Israel and Hamas reached an agreement earlier this week to return the remains of eight prisoners in two groups this week and next, as well as release six living Israeli captives on Saturday.
The hostages’ forum identified the six as Eliya Cohen, Tal Shoham, Omer Shem Tov, Omer Wenkert, Hisham al-Sayed, and Avera Mengistu.
The ceasefire in Gaza has been maintained despite charges of violations on both sides.
Israeli Foreign Minister Gideon Saar said on Tuesday that talks on the second phase, which is likely to lay down a more permanent conclusion to the war, would begin “this week.”.
Taher al-Nunu, a senior Hamas official, told AFP on Wednesday that Hamas was ready to release all remaining hostages in Gaza in a single trade during phase two.
He did not say how many hostages were currently held by Hamas or other extremist groups.

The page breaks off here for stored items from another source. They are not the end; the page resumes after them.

/-- The SPDM responder (R74): its phase, the transcript, the secrets of the session, and the numbers of secured messages taken and sent. -/
structure Spdm where
  phase : SpdmPhase
  transcript : List Byte
  secret : List Byte
  taken : Nat
  sent : Nat
  deriving DecidableEq, Repr

/-! ### Links (chapter 4) -/

/-- A packet with what the device knows of it. Bytes are as stored: OFP header, payload and trailer, or an Ethernet
frame from DA to FCS, with no join tag (R160). -/
structure Pkt where
  /-- The model's own number of the packet, for PACKET_TAIL_ARRIVAL. -/
  id : Nat
  bytes : List Byte
  /-- OFP packet, else Ethernet frame. -/
  ofp : Bool
  /-- Port of arrival, none for a packet the device builds (R530). -/
  inPort : Option PortNo
  /-- Port account index n = 1024 DEV + port, none for a built packet or ORIG = 1 (R164). -/
  acct : Option (Fin 8192)
  /-- Job-table index the packet is charged to. -/
  job : Option JobIdx
  tc : TC
  lossless : Bool
  /-- Cells charged (R160, R168). -/
  cells : Nat
  /-- Charged to headroom (R170). -/
  headroom : Bool
  /-- Cells of it still in its ingress account (R164): those that have not been spilled. -/
  ingr : Nat
  /-- Credits to return when it leaves the ingress account, with its VC (R171). -/
  creditsDue : Option (BitVec 4 × Nat)
  /-- The CRC of an Ethernet frame over what has arrived of it (R117, R174). -/
  crc : Nat
  /-- Its tail and checks are complete (R174). -/
  whole : Bool
  /-- Sent before its tail was checked (R173). -/
  cutThrough : Bool
  /-- A line of it was read back uncorrectable (R163). -/
  poisoned : Bool
  /-- It passed through the spill region (R469). -/
  spilled : Bool
  /-- Turn of admission (R203, R205). -/
  turn : Nat
  /-- Result word and furrow set, for samplers (R469). -/
  result : Word
  fset : Option (Fin 16384)
  /-- Encapsulation chosen by a next hop: destination MAC, VID, ENC, IPv6 address (R153). -/
  encap : Option (Nat × Nat × Nat × Nat)
  /-- JHOPS of the tag it arrived with, on a join port (R41). -/
  jhops : Nat
  /-- ORIG, DEV and INPORT to send in a join tag (R41). -/
  orig : Bool
  dev : BitVec 3
  inport : PortNo
  /-- Built by this device (R530). -/
  built : Bool
  /-- Place of the canal entry that replicates it (R403). -/
  canal : Option (Fin 4096) := none
  /-- Received as an Ethernet frame. -/
  ether : Bool
  /-- UDP checksum of an encapsulated packet whose tail has not arrived (R124): pseudo-header and datagram so far, and the bytes still to come. -/
  udp : Option (List Byte × Nat) := none
  deriving DecidableEq, Repr

/-- A sequenced pair in the retry buffer (R107): PSEQ, the credits it returns, its five flits, and the packets that end in it. -/
structure RetryPair where
  pseq : BitVec 12
  crvc : BitVec 4
  crcnt : BitVec 10
  flits : List Byte
  pkts : List Pkt
  deriving DecidableEq, Repr

/-- Link state of one OFP or Ethernet port. -/
structure Link where
  /-- Next PSEQ to send, and ACKSEQ last received (R107, R108). -/
  txSeq : BitVec 12
  txAcked : BitVec 12
  /-- Sequenced pairs sent and not acknowledged, oldest first (R107, R109). -/
  retry : List RetryPair
  /-- Credits to return that wait for room in the retry buffer (R109, R111). -/
  due : List (BitVec 4 × Nat)
  /-- Slot of the lane that the next flit pair goes on, and the FRAME of the next marker (R99, R103). -/
  nextLane : Nat
  frame : BitVec 16
  replays : Nat
  /-- Last in-order pair received; a NAK is outstanding (R108). -/
  rxSeq : BitVec 12
  nakOut : Bool
  /-- Bytes so far of the packet that the last accepted flit left unfinished (R102). -/
  part : Option (List Byte)
  /-- Credits held for each VC in 64 B units, as transmitter (R111). -/
  credits : List Nat
  /-- Credits granted to the peer and not yet used, per VC, as receiver (R111, R112). -/
  granted : List Nat
  /-- Consecutive bad markers per lane slot (R106). -/
  badMarks : List Nat
  /-- Signal is present on each lane. -/
  signal : Bool
  /-- FAULT sent with HOLD, and FAULT of a HOLD that the peer sends (R103). -/
  holdFault : BitVec 8
  peerHold : Option (BitVec 8)
  /-- TXACK to send, per lane slot (R103). -/
  txack : List (BitVec 2)
  /-- Last valid marker of each lane slot since training or a relock began (R105, R129). -/
  marks : List (Option Marker)
  /-- EXPECT of each lane, and PEER, as the training or relock in progress took them (R133). -/
  expect : List (BitVec 16)
  peer : Word
  /-- Steps that the peer's requests have moved the five transmit taps of each lane, pre-cursors 3 to 1, main, post-cursor (R95, R103). -/
  taps : List (List Int)
  /-- Transmit settings that the module of a C2M port requested (R95). -/
  hostTx : DWord
  /-- Stage as PORT_PSTAT.STATE shows it outside loopback (R105, R132). -/
  stage : Nat
  /-- Paused priorities received (R127). -/
  paused : BitVec 8
  /-- Receive buffer in front of the pipeline, oldest first (R192), and packets the pipelines have taken from it (R191). -/
  rx : List RxFrame
  taken : Nat
  /-- L4 loop buffer (R492), and the pairs that a near-end loopback has yet to bring back (R131). -/
  loop : List (List Byte)
  looped : List (List Byte)
  /-- Packets sent with VC 1 already through this port while it was a dateline (R113). -/
  dateRep : Nat
  /-- Last time exchange received: its XSEQ, TTX and own receive time (R122). -/
  echo : Option (BitVec 16 × TimeVal × TimeVal)
  /-- Receive-equaliser state of each lane, and the four profiles captured from it (R129, R130). -/
  eq : List DWord
  profiles : List (List DWord)
  /-- Turns the port has been down, none while up (R204). -/
  downSince : Option Nat
  /-- DOWNFLUSH has passed: packets for the port are dropped (R204). -/
  flushed : Bool
  /-- Consecutive failed Ethernet start-ups (R97). -/
  ethFails : Nat
  /-- Squelched by a bypass window (R448). -/
  squelched : Bool
  /-- A packet being cut through whose tail has not arrived, with the bytes that open the frame sent (R174). -/
  tx : Option (Pkt × List Byte)
  /-- A queue of the port has waited for credit in this turn (R454 counter 15). -/
  waited : Bool
  /-- The time exchange of this turn has been sent (R122). -/
  exchanged : Bool
  /-- The join check failed: the port stays down until the next start-up (R43). -/
  joinHeld : Bool
  /-- XOFF state of each TC (R170). -/
  xoff : BitVec 8
  /-- Ingress account cells per TC and headroom cells (R164, R170). -/
  ingress : List Nat
  hdrmUse : Nat
  deriving DecidableEq, Repr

During the attack, Hamas and its allies kidnapped 251 people, 70 of whom are still in Gaza, with the Israeli military claiming 35 are dead.
According to an AFP assessment of Israeli official estimates, the attack killed 1,211 individuals, the majority of whom were civilians.
Israel’s retaliatory bombardment has killed at least 48,297 people in Gaza; the bulk of them are civilians, according to estimates from the health ministry in the Hamas-run enclave that the UN considers credible.